-- ==== Sys2Proof/WellFormed.lean ====
section
/-! DEFINITION. Which terms of the syntax are instructions: what the types of Syntax.lean do not already rule out.
`%esp` is no index register (`20_memory.md` R54), the byte operations have no sign-extended `imm8` form
(`30_encoding.md` R82), and `%cs` cannot be popped (`40_segment_register.md` R107). -/

namespace Sys2Proof

/-- `index` may not be `%esp` (R54). -/
def MemOp.wf (m : MemOp) : Bool :=
  match m.index with
  | some (.esp, _) => false
  | _ => true

def RM.wf {ρ : Type} : RM ρ → Bool
  | .reg _ => true
  | .mem m => m.wf

/-- The word and long forms of R160. -/
def AluForm.wf {ρ : Type} {n : Nat} : AluForm ρ n → Bool
  | .regRm _ d => d.wf
  | .rmReg m _ => m.wf
  | .immAcc _ => true
  | .immRm _ d => d.wf
  | .imm8Rm _ d => d.wf

/-- The byte forms of R160: opcode `83` has no byte sibling (R82). -/
def AluForm.wfByte {ρ : Type} {n : Nat} : AluForm ρ n → Bool
  | .imm8Rm _ _ => false
  | f => f.wf

def TestForm.wf {ρ : Type} {n : Nat} : TestForm ρ n → Bool
  | .regRm _ d => d.wf
  | .rmReg m _ => m.wf
  | .immAcc _ => true
  | .immRm _ d => d.wf

def IncForm.wf {ρ : Type} : IncForm ρ → Bool
  | .rm d => d.wf
  | .reg _ => true

def ShiftForm.wf {ρ : Type} : ShiftForm ρ → Bool
  | .imm _ d => d.wf
  | .one d => d.wf
  | .cl d => d.wf

def DShiftForm.wf {ρ : Type} : DShiftForm ρ → Bool
  | .imm _ _ d => d.wf
  | .cl _ d => d.wf

def PopForm.wf : PopForm → Bool
  | .reg _ => true
  | .rm d => d.wf

/-- `%cs` cannot be popped (R107). -/
def SReg.poppable (r : SReg) : Bool := r != .cs

def PopLongForm.wf : PopLongForm → Bool
  | .reg _ => true
  | .rm d => d.wf
  | .sreg r => r.poppable

def PushForm.wf : PushForm → Bool
  | .rm m => m.wf
  | _ => true

def PushLongForm.wf : PushLongForm → Bool
  | .rm m => m.wf
  | _ => true

def ImulForm.wf {ρ : Type} {n : Nat} : ImulForm ρ n → Bool
  | .one m => m.wf
  | .two m _ => m.wf
  | .three8 _ m _ => m.wf
  | .three _ m _ => m.wf

/-- The well-formed instructions. -/
def Instr.wf : Instr → Bool
  | .ldsw m _ => m.wf
  | .ldsl m _ => m.wf
  | .lesw m _ => m.wf
  | .lesl m _ => m.wf
  | .lfsw m _ => m.wf
  | .lfsl m _ => m.wf
  | .lgsw m _ => m.wf
  | .lgsl m _ => m.wf
  | .lssw m _ => m.wf
  | .lssl m _ => m.wf
  | .popw f => f.wf
  | .popl f => f.wf
  | .pop r => r.poppable
  | .pushw f => f.wf
  | .pushl f => f.wf
  | .push _ => true
  | .inb _ => true
  | .inw _ => true
  | .inl _ => true
  | .insb => true
  | .rep_insb => true
  | .insw => true
  | .rep_insw => true
  | .insl => true
  | .rep_insl => true
  | .outb _ => true
  | .outw _ => true
  | .outl _ => true
  | .outsb _ => true
  | .rep_outsb _ => true
  | .outsw _ => true
  | .rep_outsw _ => true
  | .outsl _ => true
  | .rep_outsl _ => true
  | .lahf => true
  | .sahf => true
  | .cmc => true
  | .clc => true
  | .stc => true
  | .cli => true
  | .sti => true
  | .cld => true
  | .std => true
  | .popfw => true
  | .popfl => true
  | .pushfw => true
  | .pushfl => true
  | .addb f => f.wfByte
  | .addw f => f.wf
  | .addl f => f.wf
  | .orb f => f.wfByte
  | .orw f => f.wf
  | .orl f => f.wf
  | .adcb f => f.wfByte
  | .adcw f => f.wf
  | .adcl f => f.wf
  | .sbbb f => f.wfByte
  | .sbbw f => f.wf
  | .sbbl f => f.wf
  | .andb f => f.wfByte
  | .andw f => f.wf
  | .andl f => f.wf
  | .subb f => f.wfByte
  | .subw f => f.wf
  | .subl f => f.wf
  | .xorb f => f.wfByte
  | .xorw f => f.wf
  | .xorl f => f.wf
  | .cmpb f => f.wfByte
  | .cmpw f => f.wf
  | .cmpl f => f.wf
  | .incb m => m.wf
  | .incw f => f.wf
  | .incl f => f.wf
  | .decb m => m.wf
  | .decw f => f.wf
  | .decl f => f.wf
  | .testb f => f.wf
  | .testw f => f.wf
  | .testl f => f.wf
  | .salb f => f.wf
  | .salw f => f.wf
  | .sall f => f.wf
  | .shlb f => f.wf
  | .shlw f => f.wf
  | .shll f => f.wf
  | .shrb f => f.wf
  | .shrw f => f.wf
  | .shrl f => f.wf
  | .sarb f => f.wf
  | .sarw f => f.wf
  | .sarl f => f.wf
  | .shldw f => f.wf
  | .shldl f => f.wf
  | .shrdw f => f.wf
  | .shrdl f => f.wf
  | .notb m => m.wf
  | .notw m => m.wf
  | .notl m => m.wf
  | .negb m => m.wf
  | .negw m => m.wf
  | .negl m => m.wf
  | .mulb m => m.wf
  | .mulw m => m.wf
  | .mull m => m.wf
  | .mul m => m.wf
  | .imulb m => m.wf
  | .imulw f => f.wf
  | .imull f => f.wf
  | .imul f => f.wf
  | .divb m => m.wf
  | .divw m => m.wf
  | .divl m => m.wf
  | .div m => m.wf
  | .boundw _ m => m.wf
  | .boundl _ m => m.wf
  | .jmp _ => true
  | .jo _ => true
  | .jno _ => true
  | .jb _ => true
  | .jc _ => true
  | .jnae _ => true
  | .jae _ => true
  | .jnb _ => true
  | .jnc _ => true
  | .je _ => true
  | .jz _ => true
  | .jne _ => true
  | .jnz _ => true
  | .jbe _ => true
  | .jna _ => true
  | .ja _ => true
  | .jnbe _ => true
  | .js _ => true
  | .jns _ => true
  | .jp _ => true
  | .jpe _ => true
  | .jnp _ => true
  | .jpo _ => true
  | .jl _ => true
  | .jnge _ => true
  | .jge _ => true
  | .jnl _ => true
  | .jle _ => true
  | .jng _ => true
  | .jg _ => true
  | .jnle _ => true

/-- The same as a proposition. -/
abbrev WellFormed (i : Instr) : Prop := i.wf = true

end Sys2Proof
end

:::

TASK TO CARRY OUT >> Every record above needs to be given again exactly.

OUTPUT FOR THIS EXERCISE >>
-- ==== Sys2Proof/WellFormed.lean ====
section
/-! DEFINITION. Which terms of the syntax are instructions: what the types of Syntax.lean do not already rule out.
`%esp` is no index register (`20_memory.md` R54), the byte operations have no sign-extended `imm8` form
(`30_encoding.md` R82), and `%cs` cannot be popped (`40_segment_register.md` R107). -/

namespace Sys2Proof

/-- `index` may not be `%esp` (R54). -/
def MemOp.wf (m : MemOp) : Bool :=
  match m.index with
  | some (.esp, _) => false
  | _ => true

def RM.wf {ρ : Type} : RM ρ → Bool
  | .reg _ => true
  | .mem m => m.wf

/-- The word and long forms of R160. -/
def AluForm.wf {ρ : Type} {n : Nat} : AluForm ρ n → Bool
  | .regRm _ d => d.wf
  | .rmReg m _ => m.wf
  | .immAcc _ => true
  | .immRm _ d => d.wf
  | .imm8Rm _ d => d.wf

/-- The byte forms of R160: opcode `83` has no byte sibling (R82). -/
def AluForm.wfByte {ρ : Type} {n : Nat} : AluForm ρ n → Bool
  | .imm8Rm _ _ => false
  | f => f.wf

def TestForm.wf {ρ : Type} {n : Nat} : TestForm ρ n → Bool
  | .regRm _ d => d.wf
  | .rmReg m _ => m.wf
  | .immAcc _ => true
  | .immRm _ d => d.wf

def IncForm.wf {ρ : Type} : IncForm ρ → Bool
  | .rm d => d.wf
  | .reg _ => true

def ShiftForm.wf {ρ : Type} : ShiftForm ρ → Bool
  | .imm _ d => d.wf
  | .one d => d.wf
  | .cl d => d.wf

def DShiftForm.wf {ρ : Type} : DShiftForm ρ → Bool
  | .imm _ _ d => d.wf
  | .cl _ d => d.wf

def PopForm.wf : PopForm → Bool
  | .reg _ => true
  | .rm d => d.wf

/-- `%cs` cannot be popped (R107). -/
def SReg.poppable (r : SReg) : Bool := r != .cs

def PopLongForm.wf : PopLongForm → Bool
  | .reg _ => true
  | .rm d => d.wf
  | .sreg r => r.poppable

def PushForm.wf : PushForm → Bool
  | .rm m => m.wf
  | _ => true

def PushLongForm.wf : PushLongForm → Bool
  | .rm m => m.wf
  | _ => true

def ImulForm.wf {ρ : Type} {n : Nat} : ImulForm ρ n → Bool
  | .one m => m.wf
  | .two m _ => m.wf
  | .three8 _ m _ => m.wf
  | .three _ m _ => m.wf

/-- The well-formed instructions. -/
def Instr.wf : Instr → Bool
  | .ldsw m _ => m.wf
  | .ldsl m _ => m.wf
  | .lesw m _ => m.wf
  | .lesl m _ => m.wf
  | .lfsw m _ => m.wf
  | .lfsl m _ => m.wf
  | .lgsw m _ => m.wf
  | .lgsl m _ => m.wf
  | .lssw m _ => m.wf
  | .lssl m _ => m.wf
  | .popw f => f.wf
  | .popl f => f.wf
  | .pop r => r.poppable
  | .pushw f => f.wf
  | .pushl f => f.wf
  | .push _ => true
  | .inb _ => true
  | .inw _ => true
  | .inl _ => true
  | .insb => true
  | .rep_insb => true
  | .insw => true
  | .rep_insw => true
  | .insl => true
  | .rep_insl => true
  | .outb _ => true
  | .outw _ => true
  | .outl _ => true
  | .outsb _ => true
  | .rep_outsb _ => true
  | .outsw _ => true
  | .rep_outsw _ => true
  | .outsl _ => true
  | .rep_outsl _ => true
  | .lahf => true
  | .sahf => true
  | .cmc => true
  | .clc => true
  | .stc => true
  | .cli => true
  | .sti => true
  | .cld => true
  | .std => true
  | .popfw => true
  | .popfl => true
  | .pushfw => true
  | .pushfl => true
  | .addb f => f.wfByte
  | .addw f => f.wf
  | .addl f => f.wf
  | .orb f => f.wfByte
  | .orw f => f.wf
  | .orl f => f.wf
  | .adcb f => f.wfByte
  | .adcw f => f.wf
  | .adcl f => f.wf
  | .sbbb f => f.wfByte
  | .sbbw f => f.wf
  | .sbbl f => f.wf
  | .andb f => f.wfByte
  | .andw f => f.wf
  | .andl f => f.wf
  | .subb f => f.wfByte
  | .subw f => f.wf
  | .subl f => f.wf
  | .xorb f => f.wfByte
  | .xorw f => f.wf
  | .xorl f => f.wf
  | .cmpb f => f.wfByte
  | .cmpw f => f.wf
  | .cmpl f => f.wf
  | .incb m => m.wf
  | .incw f => f.wf
  | .incl f => f.wf
  | .decb m => m.wf
  | .decw f => f.wf
  | .decl f => f.wf
  | .testb f => f.wf
  | .testw f => f.wf
  | .testl f => f.wf
  | .salb f => f.wf
  | .salw f => f.wf
  | .sall f => f.wf
  | .shlb f => f.wf
  | .shlw f => f.wf
  | .shll f => f.wf
  | .shrb f => f.wf
  | .shrw f => f.wf
  | .shrl f => f.wf
  | .sarb f => f.wf
  | .sarw f => f.wf
  | .sarl f => f.wf
  | .shldw f => f.wf
  | .shldl f => f.wf
  | .shrdw f => f.wf
  | .shrdl f => f.wf
  | .notb m => m.wf
  | .notw m => m.wf
  | .notl m => m.wf
  | .negb m => m.wf
  | .negw m => m.wf
  | .negl m => m.wf
  | .mulb m => m.wf
  | .mulw m => m.wf
  | .mull m => m.wf
  | .mul m => m.wf
  | .imulb m => m.wf
  | .imulw f => f.wf
  | .imull f => f.wf
  | .imul f => f.wf
  | .divb m => m.wf
  | .divw m => m.wf
  | .divl m => m.wf
  | .div m => m.wf
  | .boundw _ m => m.wf
  | .boundl _ m => m.wf
  | .jmp _ => true
  | .jo _ => true
  | .jno _ => true
  | .jb _ => true
  | .jc _ => true
  | .jnae _ => true
  | .jae _ => true
  | .jnb _ => true
  | .jnc _ => true
  | .je _ => true
  | .jz _ => true
  | .jne _ => true
  | .jnz _ => true
  | .jbe _ => true
  | .jna _ => true
  | .ja _ => true
  | .jnbe _ => true
  | .js _ => true
  | .jns _ => true
  | .jp _ => true
  | .jpe _ => true
  | .jnp _ => true
  | .jpo _ => true
  | .jl _ => true
  | .jnge _ => true
  | .jge _ => true
  | .jnl _ => true
  | .jle _ => true
  | .jng _ => true
  | .jg _ => true
  | .jnle _ => true

/-- The same as a proposition. -/
abbrev WellFormed (i : Instr) : Prop := i.wf = true

end Sys2Proof
end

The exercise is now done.